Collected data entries
== == ==

/-- The syllable that a scalar or vector command brings: its sequencer, itself, and its stop bit. -/
def Instr.syl : Instr → Option (Fin 9 × Syl × Bool)
  | .add h d a b w => some (h.seq, .alu .add h.slotB h.rsv w d a b, h.stop)
  | .sub h d a b w => some (h.seq, .alu .sub h.slotB h.rsv w d a b, h.stop)
  | .and h d a b w => some (h.seq, .alu .and h.slotB h.rsv w d a b, h.stop)
  | .or h d a b w => some (h.seq, .alu .or h.slotB h.rsv w d a b, h.stop)
  | .xor h d a b w => some (h.seq, .alu .xor h.slotB h.rsv w d a b, h.stop)
  | .andn h d a b w => some (h.seq, .alu .andn h.slotB h.rsv w d a b, h.stop)
  | .shl h d a b w => some (h.seq, .alu .shl h.slotB h.rsv w d a b, h.stop)
  | .shr h d a b w => some (h.seq, .alu .shr h.slotB h.rsv w d a b, h.stop)
  | .sra h d a b w => some (h.seq, .alu .sra h.slotB h.rsv w d a b, h.stop)
  | .rol h d a b w => some (h.seq, .alu .rol h.slotB h.rsv w d a b, h.stop)
  | .min h d a b w => some (h.seq, .alu .min h.slotB h.rsv w d a b, h.stop)
  | .max h d a b w => some (h.seq, .alu .max h.slotB h.rsv w d a b, h.stop)
  | .minu h d a b w => some (h.seq, .alu .minu h.slotB h.rsv w d a b, h.stop)
  | .maxu h d a b w => some (h.seq, .alu .maxu h.slotB h.rsv w d a b, h.stop)
  | .slt h d a b w => some (h.seq, .alu .slt h.slotB h.rsv w d a b, h.stop)
  | .sltu h d a b w => some (h.seq, .alu .sltu h.slotB h.rsv w d a b, h.stop)
  | .ceq h d a b w => some (h.seq, .alu .ceq h.slotB h.rsv w d a b, h.stop)
  | .clz h d a b w => some (h.seq, .alu .clz h.slotB h.rsv w d a b, h.stop)
  | .popc h d a b w => some (h.seq, .alu .popc h.slotB h.rsv w d a b, h.stop)
  | .addi h d a imm => some (h.seq, .alui .addi h.slotB h.rsv d a imm, h.stop)
  | .andi h d a imm => some (h.seq, .alui .andi h.slotB h.rsv d a imm, h.stop)
  | .ori h d a imm => some (h.seq, .alui .ori h.slotB h.rsv d a imm, h.stop)
  | .xori h d a imm => some (h.seq, .alui .xori h.slotB h.rsv d a imm, h.stop)
  | .shli h d a imm => some (h.seq, .alui .shli h.slotB h.rsv d a imm, h.stop)
  | .shri h d a imm => some (h.seq, .alui .shri h.slotB h.rsv d a imm, h.stop)
  | .srai h d a imm => some (h.seq, .alui .srai h.slotB h.rsv d a imm, h.stop)
  | .slti h d a imm => some (h.seq, .alui .slti h.slotB h.rsv d a imm, h.stop)
  | .ceqi h d a imm => some (h.seq, .alui .ceqi h.slotB h.rsv d a imm, h.stop)
  | .movi h d imm => some (h.seq, .movi h.slotB h.rsv d imm, h.stop)
  | .movk h q d imm => some (h.seq, .movk h.slotB h.rsv q d imm, h.stop)
  | .mul h d a b w => some (h.seq, .alu .mul h.slotB h.rsv w d a b, h.stop)
  | .mulhs h d a b w => some (h.seq, .alu .mulhs h.slotB h.rsv w d a b, h.stop)
  | .mulhu h d a b w => some (h.seq, .alu .mulhu h.slotB h.rsv w d a b, h.stop)
  | .divs h d a b w => some (h.seq, .alu .divs h.slotB h.rsv w d a b, h.stop)
  | .divu h d a b w => some (h.seq, .alu .divu h.slotB h.rsv w d a b, h.stop)
  | .rems h d a b w => some (h.seq, .alu .rems h.slotB h.rsv w d a b, h.stop)
  | .remu h d a b w => some (h.seq, .alu .remu h.slotB h.rsv w d a b, h.stop)
  | .lb h d a sg imm => some (h.seq, .mem .lb h.rsv d a sg imm, h.stop)
  | .lbu h d a sg imm => some (h.seq, .mem .lbu h.rsv d a sg imm, h.stop)
  | .lh h d a sg imm => some (h.seq, .mem .lh h.rsv d a sg imm, h.stop)
  | .lhu h d a sg imm => some (h.seq, .mem .lhu h.rsv d a sg imm, h.stop)
  | .lw h d a sg imm => some (h.seq, .mem .lw h.rsv d a sg imm, h.stop)
  | .lwu h d a sg imm => some (h.seq, .mem .lwu h.rsv d a sg imm, h.stop)
  | .ld h d a sg imm => some (h.seq, .mem .ld h.rsv d a sg imm, h.stop)
  | .sb h d a sg imm => some (h.seq, .mem .sb h.rsv d a sg imm, h.stop)
  | .sh h d a sg imm => some (h.seq, .mem .sh h.rsv d a sg imm, h.stop)
  | .sw h d a sg imm => some (h.seq, .mem .sw h.rsv d a sg imm, h.stop)
  | .sd h d a sg imm => some (h.seq, .mem .sd h.rsv d a sg imm, h.stop)
  | .aaddW h d a sg imm => some (h.seq, .mem .aaddW h.rsv d a sg imm, h.stop)
  | .aaddD h d a sg imm => some (h.seq, .mem .aaddD h.rsv d a sg imm, h.stop)
  | .aswpW h d a sg imm => some (h.seq, .mem .aswpW h.rsv d a sg imm, h.stop)
  | .aswpD h d a sg imm => some (h.seq, .mem .aswpD h.rsv d a sg imm, h.stop)
  | .acasD h d a sg imm => some (h.seq, .mem .acasD h.rsv d a sg imm, h.stop)
  | .sgld h d a sg imm => some (h.seq, .mem .sgld h.rsv d a sg imm, h.stop)
  | .sgst h d a sg imm => some (h.seq, .mem .sgst h.rsv d a sg imm, h.stop)
  | .vdld h d a sg imm => some (h.seq, .mem .vdld h.rsv d a sg imm, h.stop)
  | .vdst h d a sg imm => some (h.seq, .mem .vdst h.rsv d a sg imm, h.stop)
  | .vdset h d a imm => some (h.seq, .vdset h.rsv d a imm, h.stop)
  | .vdadv h d a => some (h.seq, .vdset h.rsv d a 4, h.stop)
  | .vdget h d sg imm => some (h.seq, .vdget h.rsv d sg imm, h.stop)
  | .mfs h d sr => some (h.seq, .mfs h.rsv d sr, h.stop)
  | .mts h a sr => some (h.seq, .mts h.rsv a sr, h.stop)
  | .pld h d a imm => some (h.seq, .pld h.rsv d a imm, h.stop)
  | .pst h d a imm => some (h.seq, .pst h.rsv d a imm, h.stop)
  | .fenceSl h => some (h.seq, .fence h.rsv, h.stop)
  | .beq h annul hint a disp => some (h.seq, .br .eq h.rsv annul hint a disp, h.stop)
  | .bne h annul hint a disp => some (h.seq, .br .ne h.rsv annul hint a disp, h.stop)
  | .blt h annul hint a disp => some (h.seq, .br .lt h.rsv annul hint a disp, h.stop)
  | .bge h annul hint a disp => some (h.seq, .br .ge h.rsv annul hint a disp, h.stop)
  | .ble h annul hint a disp => some (h.seq, .br .le h.rsv annul hint a disp, h.stop)
  | .bgt h annul hint a disp => some (h.seq, .br .gt h.rsv annul hint a disp, h.stop)
  | .j h annul disp => some (h.seq, .jump h.rsv annul disp, h.stop)
  | .call h annul disp => some (h.seq, .call h.rsv annul disp, h.stop)
  | .jr h annul a => some (h.seq, .jr h.rsv annul a, h.stop)
  | .callr h annul a => some (h.seq, .callr h.rsv annul a, h.stop)
  | .ret h annul a => some (h.seq, .ret h.rsv annul a, h.stop)
  | .gate h code => some (h.seq, .gate h.rsv code, h.stop)
  | .syscall h code => some (h.seq, .syscall h.rsv code, h.stop)
  | .rfe h code => some (h.seq, .rfe h.rsv code, h.stop)
  | .brk h code => some (h.seq, .brk h.rsv code, h.stop)
  | .iflush h annul disp => some (h.seq, .iflush h.rsv annul disp, h.stop)
  | .vadd v => some (v.seq, .vec .vadd v, v.stop)
  | .vsub v => some (v.seq, .vec .vsub v, v.stop)
  | .vaddc v => some (v.seq, .vec .vaddc v, v.stop)
  | .vsubb v => some (v.seq, .vec .vsubb v, v.stop)
  | .vmin v => some (v.seq, .vec .vmin v, v.stop)
  | .vmax v => some (v.seq, .vec .vmax v, v.stop)
  | .vabs v => some (v.seq, .vec .vabs v, v.stop)
  | .vneg v => some (v.seq, .vec .vneg v, v.stop)
  | .vcmp v => some (v.seq, .vec .vcmp v, v.stop)
  | .vsel v => some (v.seq, .vec .vsel v, v.stop)
  | .vcvt v => some (v.seq, .vec .vcvt v, v.stop)
  | .vcopy v => some (v.seq, .vec .vcopy v, v.stop)
  | .vfill v => some (v.seq, .vec .vfill v, v.stop)
  | .viota v => some (v.seq, .vec .viota v, v.stop)
  | .vmul v => some (v.seq, .vec .vmul v, v.stop)
  | .vmulh v => some (v.seq, .vec .vmulh v, v.stop)
  | .vfma v => some (v.seq, .vec .vfma v, v.stop)
  | .vfms v => some (v.seq, .vec .vfms v, v.stop)
  | .vfnma v => some (v.seq, .vec .vfnma v, v.stop)
  | .vdadd v => some (v.seq, .vec .vdadd v, v.stop)
  | .vdsub v => some (v.seq, .vec .vdsub v, v.stop)
  | .vdcmp v => some (v.seq, .vec .vdcmp v, v.stop)
  | .vdneg v => some (v.seq, .vec .vdneg v, v.stop)
  | .vdcvt v => some (v.seq, .vec .vdcvt v, v.stop)
  | .vdshift v => some (v.seq, .vec .vdshift v, v.stop)
  | .vdchk v => some (v.seq, .vec .vdchk v, v.stop)
  | .vand v => some (v.seq, .vec .vand v, v.stop)
  | .vor v => some (v.seq, .vec .vor v, v.stop)
  | .vxor v => some (v.seq, .vec .vxor v, v.stop)
  | .vandn v => some (v.seq, .vec .vandn v, v.stop)
  | .vnot v => some (v.seq, .vec .vnot v, v.stop)
  | .vshl v => some (v.seq, .vec .vshl v, v.stop)
  | .vshr v => some (v.seq, .vec .vshr v, v.stop)
  | .vsra v => some (v.seq, .vec .vsra v, v.stop)
  | .vrol v => some (v.seq, .vec .vrol v, v.stop)
  | .vpopc v => some (v.seq, .vec .vpopc v, v.stop)
  | .vclz v => some (v.seq, .vec .vclz v, v.stop)
  | .vdiv v => some (v.seq, .vec .vdiv v, v.stop)
  | .vrem v => some (v.seq, .vec .vrem v, v.stop)
  | .vsqrt v => some (v.seq, .vec .vsqrt v, v.stop)
  | .vcprs v => some (v.seq, .vec .vcprs v, v.stop)
  | .vexpd v => some (v.seq, .vec .vexpd v, v.stop)
  | .vmstep v => some (v.seq, .vec .vmstep v, v.stop)
  | .vrsum v => some (v.seq, .vec .vrsum v, v.stop)
  | .vrmin v => some (v.seq, .vec .vrmin v, v.stop)
  | .vrmax v => some (v.seq, .vec .vrmax v, v.stop)
  | .vrand v => some (v.seq, .vec .vrand v, v.stop)
  | .vror v => some (v.seq, .vec .vror v, v.stop)
  | .vrxor v => some (v.seq, .vec .vrxor v, v.stop)
  | .vscan v => some (v.seq, .vec .vscan v, v.stop)
  | .vcount v => some (v.seq, .vec .vcount v, v.stop)
  | .vaese v => some (v.seq, .vec .vaese v, v.stop)
  | .vaesd v => some (v.seq, .vec .vaesd v, v.stop)
  | .vghash v => some (v.seq, .vec .vghash v, v.stop)
  | .vsha256 v => some (v.seq, .vec .vsha256 v, v.stop)
  | .vcrc32c v => some (v.seq, .vec .vcrc32c v, v.stop)
  | .vaadd v => some (v.seq, .vec .vaadd v, v.stop)
  | .vamin v => some (v.seq, .vec .vamin v, v.stop)
  | .vamax v => some (v.seq, .vec .vamax v, v.stop)
  | .vaor v => some (v.seq, .vec .vaor v, v.stop)
  | .vaand v => some (v.seq, .vec .vaand v, v.stop)
  | .vafadd v => some (v.seq, .vec .vafadd v, v.stop)
  | .vsync v => some (v.seq, .vec .vsync v, v.stop)
  | .vrestartResume v => some (v.seq, .vec .vrestart { v with mod := v.mod &&& 14 }, v.stop)
  | .vrestartDiscard v => some (v.seq, .vec .vrestart { v with mod := v.mod ||| 1 }, v.stop)
  | .recipe k v => some (v.seq, .vec (.recipe k) v, v.stop)
  | _ => none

== == ==

_EXERCISE OBJECTIVE_
Please reproduce the lines from the line with "(v.seq, .vec .vcmp v, v.stop)" to the line with "(v.seq, .vec .vpopc v, v.stop)", both ends included, exactly as they appear above.

_PROBLEM SOLUTION_
  | .vcmp v => some (v.seq, .vec .vcmp v, v.stop)
  | .vsel v => some (v.seq, .vec .vsel v, v.stop)
  | .vcvt v => some (v.seq, .vec .vcvt v, v.stop)
  | .vcopy v => some (v.seq, .vec .vcopy v, v.stop)
  | .vfill v => some (v.seq, .vec .vfill v, v.stop)
  | .viota v => some (v.seq, .vec .viota v, v.stop)
  | .vmul v => some (v.seq, .vec .vmul v, v.stop)
  | .vmulh v => some (v.seq, .vec .vmulh v, v.stop)
  | .vfma v => some (v.seq, .vec .vfma v, v.stop)
  | .vfms v => some (v.seq, .vec .vfms v, v.stop)
  | .vfnma v => some (v.seq, .vec .vfnma v, v.stop)
  | .vdadd v => some (v.seq, .vec .vdadd v, v.stop)
  | .vdsub v => some (v.seq, .vec .vdsub v, v.stop)
  | .vdcmp v => some (v.seq, .vec .vdcmp v, v.stop)
  | .vdneg v => some (v.seq, .vec .vdneg v, v.stop)
  | .vdcvt v => some (v.seq, .vec .vdcvt v, v.stop)
  | .vdshift v => some (v.seq, .vec .vdshift v, v.stop)
  | .vdchk v => some (v.seq, .vec .vdchk v, v.stop)
  | .vand v => some (v.seq, .vec .vand v, v.stop)
  | .vor v => some (v.seq, .vec .vor v, v.stop)
  | .vxor v => some (v.seq, .vec .vxor v, v.stop)
  | .vandn v => some (v.seq, .vec .vandn v, v.stop)
  | .vnot v => some (v.seq, .vec .vnot v, v.stop)
  | .vshl v => some (v.seq, .vec .vshl v, v.stop)
  | .vshr v => some (v.seq, .vec .vshr v, v.stop)
  | .vsra v => some (v.seq, .vec .vsra v, v.stop)
  | .vrol v => some (v.seq, .vec .vrol v, v.stop)
  | .vpopc v => some (v.seq, .vec .vpopc v, v.stop)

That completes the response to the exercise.